Word for word, transcribe the material below from its first line to the line with "match b, off with", both included.
⟨
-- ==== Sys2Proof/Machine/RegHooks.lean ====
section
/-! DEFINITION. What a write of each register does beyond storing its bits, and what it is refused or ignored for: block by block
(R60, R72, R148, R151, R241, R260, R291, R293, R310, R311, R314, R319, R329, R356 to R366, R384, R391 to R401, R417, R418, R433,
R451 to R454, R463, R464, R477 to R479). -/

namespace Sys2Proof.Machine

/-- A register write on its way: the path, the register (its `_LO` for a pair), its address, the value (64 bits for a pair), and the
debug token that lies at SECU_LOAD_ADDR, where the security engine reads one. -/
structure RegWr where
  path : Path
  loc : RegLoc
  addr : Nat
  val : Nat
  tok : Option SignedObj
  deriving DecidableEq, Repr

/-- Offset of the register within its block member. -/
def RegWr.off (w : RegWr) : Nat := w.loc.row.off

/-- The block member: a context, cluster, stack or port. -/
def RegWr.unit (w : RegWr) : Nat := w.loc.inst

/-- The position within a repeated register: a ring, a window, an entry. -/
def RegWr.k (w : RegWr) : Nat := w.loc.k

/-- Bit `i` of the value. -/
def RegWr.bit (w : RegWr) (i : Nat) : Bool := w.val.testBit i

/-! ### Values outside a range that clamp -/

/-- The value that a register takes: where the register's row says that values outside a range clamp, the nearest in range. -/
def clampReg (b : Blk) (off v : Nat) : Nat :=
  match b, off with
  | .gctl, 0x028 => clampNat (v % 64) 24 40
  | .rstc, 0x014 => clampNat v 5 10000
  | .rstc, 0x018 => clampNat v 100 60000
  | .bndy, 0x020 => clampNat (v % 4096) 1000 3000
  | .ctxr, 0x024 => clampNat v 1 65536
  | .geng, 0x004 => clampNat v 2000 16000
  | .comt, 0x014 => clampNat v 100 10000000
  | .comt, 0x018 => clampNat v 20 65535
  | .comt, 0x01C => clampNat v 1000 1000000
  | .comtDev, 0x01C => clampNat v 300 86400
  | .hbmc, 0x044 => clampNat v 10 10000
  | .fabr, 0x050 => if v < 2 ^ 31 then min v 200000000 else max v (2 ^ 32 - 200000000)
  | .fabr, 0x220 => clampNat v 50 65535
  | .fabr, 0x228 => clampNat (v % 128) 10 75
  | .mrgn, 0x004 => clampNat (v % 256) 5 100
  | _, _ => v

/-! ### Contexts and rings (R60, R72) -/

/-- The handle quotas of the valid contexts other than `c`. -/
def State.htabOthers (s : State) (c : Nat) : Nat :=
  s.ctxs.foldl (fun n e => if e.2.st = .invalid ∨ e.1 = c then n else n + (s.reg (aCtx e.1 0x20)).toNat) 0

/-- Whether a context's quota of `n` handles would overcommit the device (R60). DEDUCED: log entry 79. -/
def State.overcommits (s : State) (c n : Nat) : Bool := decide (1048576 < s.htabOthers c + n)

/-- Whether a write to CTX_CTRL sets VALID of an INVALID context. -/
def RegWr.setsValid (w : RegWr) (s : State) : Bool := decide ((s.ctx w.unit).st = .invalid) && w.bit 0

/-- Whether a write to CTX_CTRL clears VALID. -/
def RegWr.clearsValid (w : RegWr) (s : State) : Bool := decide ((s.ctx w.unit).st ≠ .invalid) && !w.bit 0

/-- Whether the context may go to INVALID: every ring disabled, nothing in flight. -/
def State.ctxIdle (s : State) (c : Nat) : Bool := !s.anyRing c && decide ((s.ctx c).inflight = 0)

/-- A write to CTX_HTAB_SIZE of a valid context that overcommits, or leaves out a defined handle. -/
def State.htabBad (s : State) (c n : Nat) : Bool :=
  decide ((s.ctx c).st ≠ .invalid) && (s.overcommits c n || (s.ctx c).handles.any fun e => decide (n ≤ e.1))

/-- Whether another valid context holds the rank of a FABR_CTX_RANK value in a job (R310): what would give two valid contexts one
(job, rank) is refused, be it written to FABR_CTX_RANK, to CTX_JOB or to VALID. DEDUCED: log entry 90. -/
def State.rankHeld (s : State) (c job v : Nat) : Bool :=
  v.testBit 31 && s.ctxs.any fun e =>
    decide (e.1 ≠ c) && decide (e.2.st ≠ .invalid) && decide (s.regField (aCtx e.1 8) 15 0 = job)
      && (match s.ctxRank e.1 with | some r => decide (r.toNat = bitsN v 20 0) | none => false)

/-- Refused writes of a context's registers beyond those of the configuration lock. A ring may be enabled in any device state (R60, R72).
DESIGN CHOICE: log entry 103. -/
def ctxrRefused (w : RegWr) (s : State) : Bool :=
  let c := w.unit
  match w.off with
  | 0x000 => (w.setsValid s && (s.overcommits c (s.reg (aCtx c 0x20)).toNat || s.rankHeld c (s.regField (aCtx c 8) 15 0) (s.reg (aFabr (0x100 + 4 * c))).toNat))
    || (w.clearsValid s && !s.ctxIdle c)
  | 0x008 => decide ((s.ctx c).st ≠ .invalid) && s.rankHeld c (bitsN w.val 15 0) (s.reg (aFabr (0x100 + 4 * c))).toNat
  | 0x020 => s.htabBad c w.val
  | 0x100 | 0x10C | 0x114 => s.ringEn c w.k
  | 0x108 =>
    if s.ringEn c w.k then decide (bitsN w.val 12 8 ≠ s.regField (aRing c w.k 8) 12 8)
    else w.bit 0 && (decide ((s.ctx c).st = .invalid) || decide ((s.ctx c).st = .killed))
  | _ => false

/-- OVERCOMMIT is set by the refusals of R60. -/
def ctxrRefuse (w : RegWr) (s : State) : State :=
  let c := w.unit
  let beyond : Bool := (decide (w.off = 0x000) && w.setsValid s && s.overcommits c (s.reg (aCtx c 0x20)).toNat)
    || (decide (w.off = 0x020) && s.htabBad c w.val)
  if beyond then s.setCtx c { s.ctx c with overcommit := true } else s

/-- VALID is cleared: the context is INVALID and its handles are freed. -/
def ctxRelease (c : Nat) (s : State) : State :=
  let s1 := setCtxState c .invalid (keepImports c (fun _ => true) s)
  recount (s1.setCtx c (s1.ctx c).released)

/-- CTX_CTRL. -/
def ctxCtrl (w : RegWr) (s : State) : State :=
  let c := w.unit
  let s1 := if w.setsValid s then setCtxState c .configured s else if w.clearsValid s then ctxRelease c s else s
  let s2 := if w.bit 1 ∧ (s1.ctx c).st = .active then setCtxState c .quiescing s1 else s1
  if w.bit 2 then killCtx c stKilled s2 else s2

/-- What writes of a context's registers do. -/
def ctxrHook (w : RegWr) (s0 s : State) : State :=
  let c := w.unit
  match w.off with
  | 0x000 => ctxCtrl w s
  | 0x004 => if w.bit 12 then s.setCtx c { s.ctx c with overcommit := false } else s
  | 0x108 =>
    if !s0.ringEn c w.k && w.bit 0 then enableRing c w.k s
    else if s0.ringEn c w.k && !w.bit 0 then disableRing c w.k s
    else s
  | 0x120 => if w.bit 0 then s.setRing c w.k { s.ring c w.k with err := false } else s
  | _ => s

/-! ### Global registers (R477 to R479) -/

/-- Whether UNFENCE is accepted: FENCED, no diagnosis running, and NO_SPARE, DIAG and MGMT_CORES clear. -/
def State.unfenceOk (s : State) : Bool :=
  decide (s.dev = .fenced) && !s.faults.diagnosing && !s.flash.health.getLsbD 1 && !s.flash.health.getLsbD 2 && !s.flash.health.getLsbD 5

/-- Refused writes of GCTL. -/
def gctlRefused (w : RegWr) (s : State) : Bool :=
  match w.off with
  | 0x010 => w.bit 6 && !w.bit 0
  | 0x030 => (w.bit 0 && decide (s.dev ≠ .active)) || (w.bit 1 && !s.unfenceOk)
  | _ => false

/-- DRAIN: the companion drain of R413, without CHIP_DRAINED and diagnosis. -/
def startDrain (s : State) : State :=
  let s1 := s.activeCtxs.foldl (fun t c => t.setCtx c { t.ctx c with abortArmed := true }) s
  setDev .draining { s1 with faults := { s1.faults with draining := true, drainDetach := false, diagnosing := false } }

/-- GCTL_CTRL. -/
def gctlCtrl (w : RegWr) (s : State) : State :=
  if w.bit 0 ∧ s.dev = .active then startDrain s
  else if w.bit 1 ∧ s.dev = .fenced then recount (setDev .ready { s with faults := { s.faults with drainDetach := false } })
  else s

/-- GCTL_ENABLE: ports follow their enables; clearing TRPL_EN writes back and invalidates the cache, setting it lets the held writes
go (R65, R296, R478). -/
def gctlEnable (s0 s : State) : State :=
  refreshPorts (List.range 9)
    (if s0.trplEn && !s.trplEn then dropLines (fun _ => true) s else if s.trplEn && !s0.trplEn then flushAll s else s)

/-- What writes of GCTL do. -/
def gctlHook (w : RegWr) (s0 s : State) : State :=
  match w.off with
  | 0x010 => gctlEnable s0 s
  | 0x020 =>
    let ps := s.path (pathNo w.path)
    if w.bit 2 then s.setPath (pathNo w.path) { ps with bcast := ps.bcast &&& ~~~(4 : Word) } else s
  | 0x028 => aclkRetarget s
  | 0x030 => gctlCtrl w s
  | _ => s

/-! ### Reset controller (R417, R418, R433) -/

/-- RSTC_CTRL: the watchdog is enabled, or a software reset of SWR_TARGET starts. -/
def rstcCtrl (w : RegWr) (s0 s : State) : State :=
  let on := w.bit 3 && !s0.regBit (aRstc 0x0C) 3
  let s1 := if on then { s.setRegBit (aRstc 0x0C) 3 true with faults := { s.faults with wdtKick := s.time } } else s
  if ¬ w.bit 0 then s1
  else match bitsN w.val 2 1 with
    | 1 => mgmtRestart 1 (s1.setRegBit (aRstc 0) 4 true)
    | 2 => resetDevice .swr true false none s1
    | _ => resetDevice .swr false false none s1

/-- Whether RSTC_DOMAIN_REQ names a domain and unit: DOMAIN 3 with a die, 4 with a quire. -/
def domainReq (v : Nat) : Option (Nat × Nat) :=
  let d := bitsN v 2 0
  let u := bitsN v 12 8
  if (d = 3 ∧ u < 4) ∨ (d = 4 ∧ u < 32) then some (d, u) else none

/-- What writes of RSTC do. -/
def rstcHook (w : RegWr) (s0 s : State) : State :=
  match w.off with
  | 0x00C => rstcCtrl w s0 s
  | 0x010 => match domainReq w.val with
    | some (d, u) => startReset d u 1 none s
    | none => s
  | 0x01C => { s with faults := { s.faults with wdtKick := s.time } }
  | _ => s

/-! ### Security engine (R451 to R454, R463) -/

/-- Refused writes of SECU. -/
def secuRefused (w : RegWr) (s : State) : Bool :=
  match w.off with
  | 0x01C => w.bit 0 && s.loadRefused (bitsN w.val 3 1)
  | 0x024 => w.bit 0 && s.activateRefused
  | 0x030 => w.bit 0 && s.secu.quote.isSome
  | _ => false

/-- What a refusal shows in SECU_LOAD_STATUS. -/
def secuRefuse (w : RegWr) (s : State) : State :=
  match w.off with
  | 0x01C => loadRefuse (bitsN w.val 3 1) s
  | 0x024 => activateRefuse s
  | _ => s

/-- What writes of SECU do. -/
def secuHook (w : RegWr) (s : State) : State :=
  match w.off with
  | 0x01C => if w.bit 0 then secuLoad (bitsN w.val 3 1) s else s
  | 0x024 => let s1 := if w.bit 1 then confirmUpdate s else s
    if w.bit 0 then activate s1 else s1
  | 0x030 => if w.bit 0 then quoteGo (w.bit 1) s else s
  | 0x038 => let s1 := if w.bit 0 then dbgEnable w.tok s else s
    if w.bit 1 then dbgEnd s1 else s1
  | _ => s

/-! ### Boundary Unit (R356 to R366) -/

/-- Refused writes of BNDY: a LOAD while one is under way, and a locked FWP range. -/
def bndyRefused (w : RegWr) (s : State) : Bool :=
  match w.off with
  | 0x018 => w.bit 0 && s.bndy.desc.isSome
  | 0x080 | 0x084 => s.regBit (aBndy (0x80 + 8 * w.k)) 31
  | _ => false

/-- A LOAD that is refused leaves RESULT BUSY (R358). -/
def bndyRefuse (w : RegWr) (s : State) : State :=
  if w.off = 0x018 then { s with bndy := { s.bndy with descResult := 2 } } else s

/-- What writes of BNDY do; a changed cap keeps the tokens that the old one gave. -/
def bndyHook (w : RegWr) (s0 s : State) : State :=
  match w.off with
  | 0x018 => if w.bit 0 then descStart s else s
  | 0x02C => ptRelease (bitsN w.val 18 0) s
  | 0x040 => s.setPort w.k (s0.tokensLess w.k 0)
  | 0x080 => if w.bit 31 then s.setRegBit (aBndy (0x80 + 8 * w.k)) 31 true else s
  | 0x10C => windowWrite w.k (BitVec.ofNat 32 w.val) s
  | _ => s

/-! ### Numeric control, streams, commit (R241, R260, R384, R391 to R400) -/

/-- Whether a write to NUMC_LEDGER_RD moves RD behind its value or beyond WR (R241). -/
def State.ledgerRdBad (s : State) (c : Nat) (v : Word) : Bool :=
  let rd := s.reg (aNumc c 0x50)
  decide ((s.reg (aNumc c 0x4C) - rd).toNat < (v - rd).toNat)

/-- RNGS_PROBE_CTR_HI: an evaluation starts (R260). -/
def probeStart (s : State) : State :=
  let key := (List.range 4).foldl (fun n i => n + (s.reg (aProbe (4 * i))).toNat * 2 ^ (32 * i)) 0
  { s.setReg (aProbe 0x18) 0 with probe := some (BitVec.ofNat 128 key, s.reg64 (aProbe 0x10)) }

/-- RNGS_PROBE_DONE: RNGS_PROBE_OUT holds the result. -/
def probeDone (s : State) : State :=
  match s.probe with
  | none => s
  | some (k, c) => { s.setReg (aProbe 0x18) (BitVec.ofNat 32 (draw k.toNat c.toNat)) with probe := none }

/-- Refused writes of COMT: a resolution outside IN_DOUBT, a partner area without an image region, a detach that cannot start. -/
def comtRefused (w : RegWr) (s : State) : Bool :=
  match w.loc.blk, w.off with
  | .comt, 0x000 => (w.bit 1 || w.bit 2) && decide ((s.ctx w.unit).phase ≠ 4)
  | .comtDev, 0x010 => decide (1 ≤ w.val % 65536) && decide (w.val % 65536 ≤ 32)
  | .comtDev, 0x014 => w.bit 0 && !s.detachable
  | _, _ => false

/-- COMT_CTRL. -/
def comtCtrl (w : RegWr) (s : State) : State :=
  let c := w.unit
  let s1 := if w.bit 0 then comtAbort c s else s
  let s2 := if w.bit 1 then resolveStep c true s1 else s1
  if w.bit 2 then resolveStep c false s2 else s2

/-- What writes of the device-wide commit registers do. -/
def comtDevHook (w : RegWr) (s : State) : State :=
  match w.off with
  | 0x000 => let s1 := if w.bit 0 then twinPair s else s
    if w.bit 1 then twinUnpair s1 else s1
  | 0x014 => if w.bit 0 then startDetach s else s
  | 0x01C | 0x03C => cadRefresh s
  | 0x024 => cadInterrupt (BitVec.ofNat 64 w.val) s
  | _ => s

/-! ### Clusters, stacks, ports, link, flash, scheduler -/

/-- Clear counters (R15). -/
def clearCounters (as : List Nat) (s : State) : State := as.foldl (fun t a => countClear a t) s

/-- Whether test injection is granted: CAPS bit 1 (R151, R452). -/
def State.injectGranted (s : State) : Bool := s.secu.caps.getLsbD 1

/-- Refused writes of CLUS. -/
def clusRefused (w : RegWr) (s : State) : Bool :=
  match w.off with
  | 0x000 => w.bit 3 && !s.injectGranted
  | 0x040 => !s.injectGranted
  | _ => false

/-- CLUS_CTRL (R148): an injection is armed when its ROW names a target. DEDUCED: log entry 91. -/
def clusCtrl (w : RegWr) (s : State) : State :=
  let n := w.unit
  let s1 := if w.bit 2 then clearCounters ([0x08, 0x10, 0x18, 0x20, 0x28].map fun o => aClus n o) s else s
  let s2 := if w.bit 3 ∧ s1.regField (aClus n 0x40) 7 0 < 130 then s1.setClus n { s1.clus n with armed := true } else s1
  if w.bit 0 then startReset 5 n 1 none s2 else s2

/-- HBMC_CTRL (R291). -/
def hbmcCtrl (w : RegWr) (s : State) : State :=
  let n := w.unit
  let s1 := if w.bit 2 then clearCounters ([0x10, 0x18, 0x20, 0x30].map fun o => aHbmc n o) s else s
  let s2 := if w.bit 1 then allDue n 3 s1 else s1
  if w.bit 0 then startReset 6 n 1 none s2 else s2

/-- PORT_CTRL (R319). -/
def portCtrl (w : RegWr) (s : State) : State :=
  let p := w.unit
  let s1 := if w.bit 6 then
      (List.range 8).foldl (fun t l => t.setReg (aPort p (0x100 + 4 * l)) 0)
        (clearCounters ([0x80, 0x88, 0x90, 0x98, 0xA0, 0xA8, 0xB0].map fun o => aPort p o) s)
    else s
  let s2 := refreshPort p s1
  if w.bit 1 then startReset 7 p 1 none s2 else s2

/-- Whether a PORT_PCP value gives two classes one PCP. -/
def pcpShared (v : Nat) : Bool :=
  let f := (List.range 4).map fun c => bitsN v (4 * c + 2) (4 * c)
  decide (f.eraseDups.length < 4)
⟩
COMPLETED TASK -
-- ==== Sys2Proof/Machine/RegHooks.lean ====
section
/-! DEFINITION. What a write of each register does beyond storing its bits, and what it is refused or ignored for: block by block
(R60, R72, R148, R151, R241, R260, R291, R293, R310, R311, R314, R319, R329, R356 to R366, R384, R391 to R401, R417, R418, R433,
R451 to R454, R463, R464, R477 to R479). -/

namespace Sys2Proof.Machine

/-- A register write on its way: the path, the register (its `_LO` for a pair), its address, the value (64 bits for a pair), and the
debug token that lies at SECU_LOAD_ADDR, where the security engine reads one. -/
structure RegWr where
  path : Path
  loc : RegLoc
  addr : Nat
  val : Nat
  tok : Option SignedObj
  deriving DecidableEq, Repr

/-- Offset of the register within its block member. -/
def RegWr.off (w : RegWr) : Nat := w.loc.row.off

/-- The block member: a context, cluster, stack or port. -/
def RegWr.unit (w : RegWr) : Nat := w.loc.inst

/-- The position within a repeated register: a ring, a window, an entry. -/
def RegWr.k (w : RegWr) : Nat := w.loc.k

/-- Bit `i` of the value. -/
def RegWr.bit (w : RegWr) (i : Nat) : Bool := w.val.testBit i

/-! ### Values outside a range that clamp -/

/-- The value that a register takes: where the register's row says that values outside a range clamp, the nearest in range. -/
def clampReg (b : Blk) (off v : Nat) : Nat :=
  match b, off with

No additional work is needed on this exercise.